# (My) Scientific Python Toolbox








**Ariel Rossanigo**


### About me

* Ariel Rossanigo
* Artificial Intelligence Professor at UCSE-DAR
* Developer, Data Scientist



### Motivation

*Often people ask me about what I do and immmediatly the conversation turns to questions like:*

* Python? It's helpful for that?
* Isn't slowly?
* Why you don't use [put some knowed name here]?
* **What it's needed to do that?**


### Goals

* Share why Python and desmistify the **scientific** side
* Show the tools I use with some examples


### Why scientific?

* These are tools commonly related to scientific projects, but...
* **Everyone can take advantage of them**

#### What a scientific do?

* Process and visualize data
* Propose hypotheses and models
* Make predictions with the model and validate the hypotheses
* Communicate results

#### What a scientific needs?

* An easy programming language...
* With tools that simplify his job...
* Fast to develop and execute...
* Able to be deployed in production...

### Why Python?

* It's the language I know since many years...


### Why Python?

* It's the language I know since many years... and nothing made me change the election...
* Enables you to make almost everything... 
* Open source and free - Licence can be summarize as *Do whatever you want*
* **Lot of scientific tools** 
* **Enables to prototype models and deploy these in production environments**
* It's **slow** but every tool for heavy duty it's implemented in something faster...

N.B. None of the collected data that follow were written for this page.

-- ==== Sys2Proof/Machine/RecRows.lean ====
section
/-!
DEFINITION. What the recorder and the journal do: page programs, erases, flushes, formatting, scrubbing, wear
levelling, the ban, mirror batches and the journal's own registers (R394, R436 to R451, R504 to R531).
-/

namespace Sys2Proof.Machine

namespace State

/-! ## SHUTDOWN (R77) -/

/-- Step 4 of SHUTDOWN follows once the mirror and the recorder are written out. -/
def shutdownStep (s : State) : State :=
  if s.power.phase = .flush ∧ s.recd.progs = [] then
    { s with power := { s.power with phase := .gateDown, en3 := false } }
  else s

/-! ## Staged objects (R394, R528) -/

/-- A staging is abandoned; its blocks become FREE. -/
def dropStage (s : State) : State :=
  match s.recd.stage with
  | none => s
  | some g => (g.blocks.foldl freeBlk s).modRec fun r => { r with stage := none }

/-- A revocation that has verified blows the revocation byte of the slot it names (R394). -/
def revoke (s : State) (bs : List Byte) (c : Cmd) : State :=
  let k := fieldLe bs 17120 4
  let others := (List.range 4).any fun j => j != k && !s.revoked j
  if 4 ≤ k ∨ fieldLe bs 6 2 = k ∨ others = false then s.complete c stArg 0
  else (((s.blow (slotAddr false k + 96) 0xFF#8).arbRegs).event 0x110A k).complete c stOk 0

/-- The last part of an object is written: the object is verified as it stands in flash; `split` tells that the two code
paths disagreed (R384, R394). -/
def stageLast (s : State) (c : Cmd) (split : Bool) : State :=
  match s.recd.stage with
  | none => s.complete c stArg 0
  | some g =>
    let cause := if split then 10 else s.verify (if g.obj < 2 then 1 else if g.obj < 4 then 2 else 5) g.bytes
    if cause ≠ 0 then
      let s := (s.dropStage).wr F.SEC_BOOT_STAT_STG_CAUSE cause
      (s.event 0x1107 cause).complete c stArg 0
    else if g.obj = 4 then s.dropStage.revoke g.bytes c
    else s.modRec fun r => { r with progs := .object c :: r.progs }

/-- The metadata of a staging's pages after more data: the pages that were whole keep theirs (R507). -/
def stageTags (s : State) (g : Staging) (bytes : List Byte) : List (List Byte) :=
  let whole := min g.tags.length (g.bytes.length / 4096)
  g.tags.take whole ++ (List.range ((bytes.length + 4095) / 4096 - whole)).map fun i =>
    objectTag g.obj (whole + i) (s.blk (g.blocks.getD ((whole + i) / 64) 0)).erases s.med.gen bytes

/-- A part has been programmed. -/
def partDone (s : State) (c : Cmd) (data : List Byte) (last split : Bool) : State :=
  let s := s.modRec fun r => { r with stage := r.stage.map fun g =>
    { g with bytes := g.bytes ++ data, tags := s.stageTags g (g.bytes ++ data) } }
  let n := (s.recd.stage.map fun g => (g.bytes.length + 4095) / 4096).getD 0
  let s := match s.recd.stage with
    | some g => (s.each (List.range g.blocks.length) fun s i =>
        s.modBlk (g.blocks.getD i 0) fun k => { k with live := min 64 (n - 64 * i) })
    | none => s
  if last then s.stageLast c split else s.complete c stOk 0

/-- The anchor record that replaces a partition (R394, R528). -/
def objectCommit (s : State) (c : Cmd) : State :=
  match s.recd.stage with
  | none => s.complete c stArg 0
  | some g =>
    let s := ((s.flashObj g.obj).blocks).foldl freeBlk s
    let s := s.anchorRec.modMed fun m => { m with
      objs := kvSet (fun _ => {}) m.objs g.obj ⟨g.blocks, g.bytes, g.tags, true⟩ }
    let s := s.modRec fun r => { r with stage := none, ready := r.ready.filter (· != g.obj) ++ [g.obj] }
    (s.recRegs).complete c stOk 0

/-- The block that a page program uses. -/
def progBlk (s : State) (p : Prog) : Nat :=
  match p with
  | .journal _ => (s.headOf false).1
  | .events _ | .close => (s.headOf true).1
  | .part .. | .object _ => ((s.recd.stage.map (·.blocks)).getD []).getLast?.getD 0
  | .boot .. => s.anchorBlk

/-- What a successful page program commits. -/
def progCommit (s : State) (p : Prog) (split : Bool) : State :=
  match p with
  | .journal es => s.batchCommit es
  | .events items => s.eventsCommit items
  | .close => (s.eventPage []).modMed fun m => { m with closed := true }
  | .part c data last pages =>
    if 2 ≤ pages then s.modRec fun r => { r with progs := .part c data last (pages - 1) :: r.progs }
    else s.partDone c data last split
  | .object c => s.objectCommit c
  | .boot c slot copy =>
    (s.anchorRec.modMed fun m => { m with bootSlot := slot, bootCopy := copy }).complete c stOk 0

end State

/-- R519, R522, R526: a page program completes as a commit point, or fails, its block is retired and the page is
written elsewhere. Under the ban only the program that had started completes. -/
def execPageProgramDone (t : Nat) (ok : Bool) (s : State) (split : Bool := false) : Host.Outcome State Fault Refusal :=
  let s := s.upTo t
  .next (if !s.commOn || !s.med.formatted || (s.banned && !s.recd.begun) then s
  else match s.recd.progs with
    | [] => s
    | p :: rest =>
      let s := s.cond s.banned fun s => s.modRec fun r => { r with begun := false }
      if ok then
        (((s.modRec fun r => { r with progs := rest }).progCommit p split).recRegs).shutdownStep
      else
        let s := s.retire (s.progBlk p)
        match p with
        | .journal _ =>
          let s := { s with jrn := { s.jrn with behind := true } }
          ((s.hi F.JRN_STAT_MIR_ERR).count F.JRN_CNT_MIR_FAIL F.JRN_CNT_SAT 0x0407 0).event 0x0404 0
        | _ => s)

/-- R514: FLUSH_T after its first record. -/
def execFlushTimeout (t : Nat) (s : State) : Host.Outcome State Fault Refusal :=
  let s := s.upTo t
  .next (match s.recd.stagedAt with
  | some x =>
    if s.now < x + max 1 (s.rd F.REC_CFG_FLUSH_T) * 100000000 then s else s.flushStaging
  | none => s)

/-- R514: REC_CTL.FLUSH. -/
def execFlush (t : Nat) (s : State) : Host.Outcome State Fault Refusal :=
  let s := s.upTo t
  .next (if s.commOn && s.stores then s.flushStaging else s)

/-- The commands that wait for a page program or for the commit of their mark. -/
def State.recCmds (s : State) : List Cmd :=
  s.recd.progs.filterMap (fun p => match p with
    | .part c .. | .object c | .boot c .. => some c
    | _ => none) ++ s.recd.marks.map (·.2)

/-- What waits to be written is lost with the medium's content: records, batches, parts (R511). -/
def State.dropWrites (s : State) : State :=
  let cs := s.recCmds
  let s := { s with jrn := { s.jrn with batch := false } }
  let s := s.modRec fun r => { r with
    progs := [], stage := none, ready := [], scrubPos := 0, rnum := 0, staging := [], staged := 0, stagedAt := none,
    marks := [] }
  cs.foldl (fun s c => s.complete c stArg 0) s

/-- R511: REC_CTL.FORMAT while the recovery image runs. -/
def execFormat (t : Nat) (bad : List Nat) (s : State) : Host.Outcome State Fault Refusal :=
  let s := s.upTo t
  .next (if !s.commOn || !s.stores || s.rd F.SEC_BOOT_STAT_SLOT != 2 || s.banned then s
  else
    let k := s.nextFree
    let cs0 := 512 * 2 ^ Config.flashCode.val
    let size := cs0 + (if s.bit F.REC_CFG_CS1_EN then Config.cs1Blocks else 0)
    let old := s.med.blks
    let fresh (b : Nat) : Blk :=
      let n := (kvGet (fun _ => ({} : Blk)) old b).erases
      if bad.contains b then { use := .bad, erased := false, erases := n } else { erases := n + 1 }
    let blks := (List.range size).foldl (fun m b => kvSet (fun _ => ({} : Blk)) m b (fresh b)) []
    let id := (Config.freeWord k.1).toNat
    let m : Medium := { formatted := true, cs0 := cs0, size := size, gen := 1, fmtid := id, anchorUsed := Config.anchorPages.val + 1 }
    let m : Medium := { m with blks := blks, scrubAt := s.ct, keys := none, certs := [] }
    let s : State := { k.2 with med := m }
    let anchors := ((List.range 8).filter fun b => !bad.contains b).take 2
    let s := s.each anchors fun s b => s.modBlk b fun x => { x with use := .anchor, erased := false }
    let s := s.each (anchors.take 1) fun s b => s.modBlk b fun x => { x with live := Config.anchorPages.val + 1 }
    let j := s.takeBlk s.med.cs0 .jlog
    let e := j.2.takeBlk j.2.med.size .elog
    let s := (e.2.putLog false ⟨[], 0, j.1, 0⟩).putLog true ⟨[], 0, e.1, 0⟩
    let s := s.dropWrites
    (s.lo F.REC_STAT_FMT_NONE).spareCheck.banBit.recRegs)

/-- The LIVE pages of the medium, in order of blocks. -/
def State.livePages (s : State) : List (Nat × Nat) :=
  (List.range s.med.size).flatMap fun b => (List.range (State.liveOf (s.blk b))).map fun p => (b, p)

/-- A page can no longer be read (R508). -/
def State.unreadable (s : State) (b p : Nat) : State :=
  let s := (s.hi F.REC_STAT_UNCORR).count F.REC_CNT_UNC_CNT F.REC_CNT_SAT 0x0F0C 0
  let s := s.modMed fun m => { m with
    jpages := m.jpages.map fun x => if x.blk = b ∧ x.page = p then { x with good := false } else x
    epages := m.epages.map fun x => if x.blk = b ∧ x.page = p then { x with good := false } else x
    objs := m.objs.map fun o => if o.2.blocks.contains b then (o.1, { o.2 with good := false }) else o }
  s.event 0x0F03 b

/-- A block's content is copied to an erased block and the old one becomes FREE (R519, R525). -/
def State.relocate (s : State) (b : Nat) : State :=
  if (s.blk b).use = .anchor then s.anchorTurn.recRegs
  else match s.pickErased s.med.size with
  | none => s
  | some c => (((s.moveBlk b c).freeBlk b).spareCheck).recRegs

/-- R508, R525: the scrubber reads the next LIVE page, 10 ms after the one before it, or 1 ms once a pass is due; the page's
metadata CRC holds or not; one near its limit relocates its block; the pass ends after the last one. -/
def execScrubRead (t : Nat) (worst : Nat) (s : State) (crc : Bool := true) : Host.Outcome State Fault Refusal :=
  let s := s.upTo t
  let gap := if s.bit F.REC_STAT_SCRUB_DUE then 1000000 else 10000000
  let early := s.recd.scrubbed.any fun x => decide (s.now < x + gap)
  .next (if !s.commOn || !s.awake || !s.bit F.REC_STAT_MOUNTED || !s.med.formatted || early then s
  else
    let s := s.modRec fun r => { r with scrubbed := some s.now }
    let l := s.livePages
    let at_ := l.getD s.recd.scrubPos (0, 0)
    let s := s.wr F.REC_CNT_MAXCORR (max (s.rd F.REC_CNT_MAXCORR) (min 40 worst))
    let s := s.cond (decide (40 < worst) || !crc) fun s => s.unreadable at_.1 at_.2
    let th := max 8 (min 39 (s.rd F.REC_CFG_SCRUB_TH))
    let s := s.cond (decide (th ≤ worst) && s.canWrite) fun s => (s.relocate at_.1).event 0x0F05 0
    let n := s.recd.scrubPos + 1
    let done := decide (l.length ≤ n)
    let s := s.modRec fun r => { r with scrubPos := if done then 0 else n }
    let s := s.cond done fun s => s.anchorRec.modMed fun m => { m with scrubAt := s.ct }
    let blks := (l.take (if done then 0 else n)).map (·.1)
    let s := s.wrSat F.REC_SCRUB_BLK (blks.eraseDups.length - 1)
    let age := (s.ct - s.med.scrubAt) / 3600000000000
    let s := s.wrSat F.REC_SCRUB_AGE age
    let due := decide (24 * max 1 (s.rd F.REC_CFG_SCRUB_DAYS) < age)
    let s := s.cond (due && !s.bit F.REC_STAT_SCRUB_DUE) fun s => s.event 0x0F06 0
    s.wrB F.REC_STAT_SCRUB_DUE due)

/-- R523: the content of the least-worn block moves to the FREE block with the highest erase count. -/
def execWearLevelMove (t : Nat) (s : State) : Host.Outcome State Fault Refusal :=
  let s := s.upTo t
  let l := (List.range s.med.size).filter fun b => (s.blk b).use != .bad
  let pick (l : List Nat) (better : Nat → Nat → Bool) : Option Nat := l.foldl (fun m b =>
    match m with
    | none => some b
    | some c => if better (s.blk b).erases (s.blk c).erases then some b else some c) none
  let late := match s.recd.movedAt with
    | some x => decide (x + 60000000000 ≤ s.now)
    | none => true
  .next (match pick (l.filter fun b => (s.blk b).use != .free && (s.blk b).use != .anchor) (fun a b => decide (a < b)),
      pick (l.filter fun b => (s.blk b).use == .free) (fun a b => decide (b < a)) with
  | some b, some c =>
    let es := l.map fun b => (s.blk b).erases
    let spread := es.foldl max 0 - es.foldl min (es.foldl max 0)
    if s.canWrite && late && decide (1024 * max 1 (s.rd F.REC_CFG_WL_SPREAD) < spread) then
      let s := s.cond (!(s.blk c).erased) fun s => s.modBlk c fun k => { k with erases := k.erases + 1 }
      let s := ((s.moveBlk b c).freeBlk b).modRec fun r => { r with movedAt := some s.now }
      (s.recRegs).event 0x0F0D 0
    else s
  | _, _ => s)

/-- R526: NTC3 has stayed inside the lift window for 1 s. -/
def execWriteBanLift (t : Nat) (s : State) : Host.Outcome State Fault Refusal :=
  let s := s.upTo t
  let stood := match s.recd.liftFrom with
    | some x => decide (x + 1000000000 ≤ s.now)
    | none => false
  .next (if s.commOn && s.bit F.REC_STAT_BAN && !s.bit F.REC_STAT_NTC_BAD && stood then
    (((s.lo F.REC_STAT_BAN).hi F.HKP_STAT_NTC3_OK).event 0x0F02 0).banBit
  else s)

/-- R530: writing 1 to SAT clears the three counters and MAXCORR. -/
def execRecCntSatClear (t : Nat) (s : State) : Host.Outcome State Fault Refusal :=
  let s := s.upTo t
  .next (if s.commOn && s.stores then s.clearCounts R.REC_CNT else s)

/-- R519, R522: the erase of a FREE block ends. -/
def execBlockEraseDone (t : Nat) (b : Nat) (ok : Bool) (s : State) : Host.Outcome State Fault Refusal :=
  let s := s.upTo t
  .next (if !s.commOn || decide (s.med.size ≤ b) || (s.blk b).use != .free || (s.blk b).erased then s
  else if ok then (s.modBlk b fun k => { k with erased := true, erases := k.erases + 1 }).recRegs
  else
    let s := s.modBlk b fun k => { k with use := .bad }
    let s := (s.count F.REC_CNT_GROWN F.REC_CNT_SAT 0x0F0C 0).event 0x0F04 b
    s.spareCheck.recRegs)

/-! ## The journal (R442 to R450) -/

/-- R442, R443: a batch goes to the recorder, or the ban holds it. -/
def execMirrorBatchWrite (t : Nat) (s : State) : Host.Outcome State Fault Refusal :=
  let s := s.upTo t
  let es := s.nextBatch
  .next (if !s.cpuOn || s.jrn.batch || es.isEmpty then s
  else if s.canWrite then
    { s with jrn := { s.jrn with batch := true }, recd := { s.recd with progs := s.recd.progs ++ [.journal es] } }
  else if s.jrn.banTold then s
  else { s with jrn := { s.jrn with banTold := true, behind := true } }.event 0x0403 0)

/-- R450: writing 1 to SAT clears both counters. -/
def execJrnCntSatClear (t : Nat) (s : State) : Host.Outcome State Fault Refusal :=
  let s := s.upTo t
  .next (if s.cpuOn then s.clearCounts R.JRN_CNT else s)

end Sys2Proof.Machine
end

## (My) Scientific Python Toolbox

* IPython + **Jupyter notebook** + **RISE**  
* Numpy +  SciPy                  
* **Pandas**     
* bokeh          
* **Matplotlib** 
* seaborn        
* **sklearn**    
* keras          
* tensorflow     

*All these apart from the normal: virtualenv, pip, git, etc...*

#### IPython 

* python interactive interpreter with steroids
* kernel for Jupyter notebook

#### Jupyter notebook

* Project Jupyter was born out of the IPython Project in 2014 as it evolved to support interactive data science and scientific computing across all programming languages.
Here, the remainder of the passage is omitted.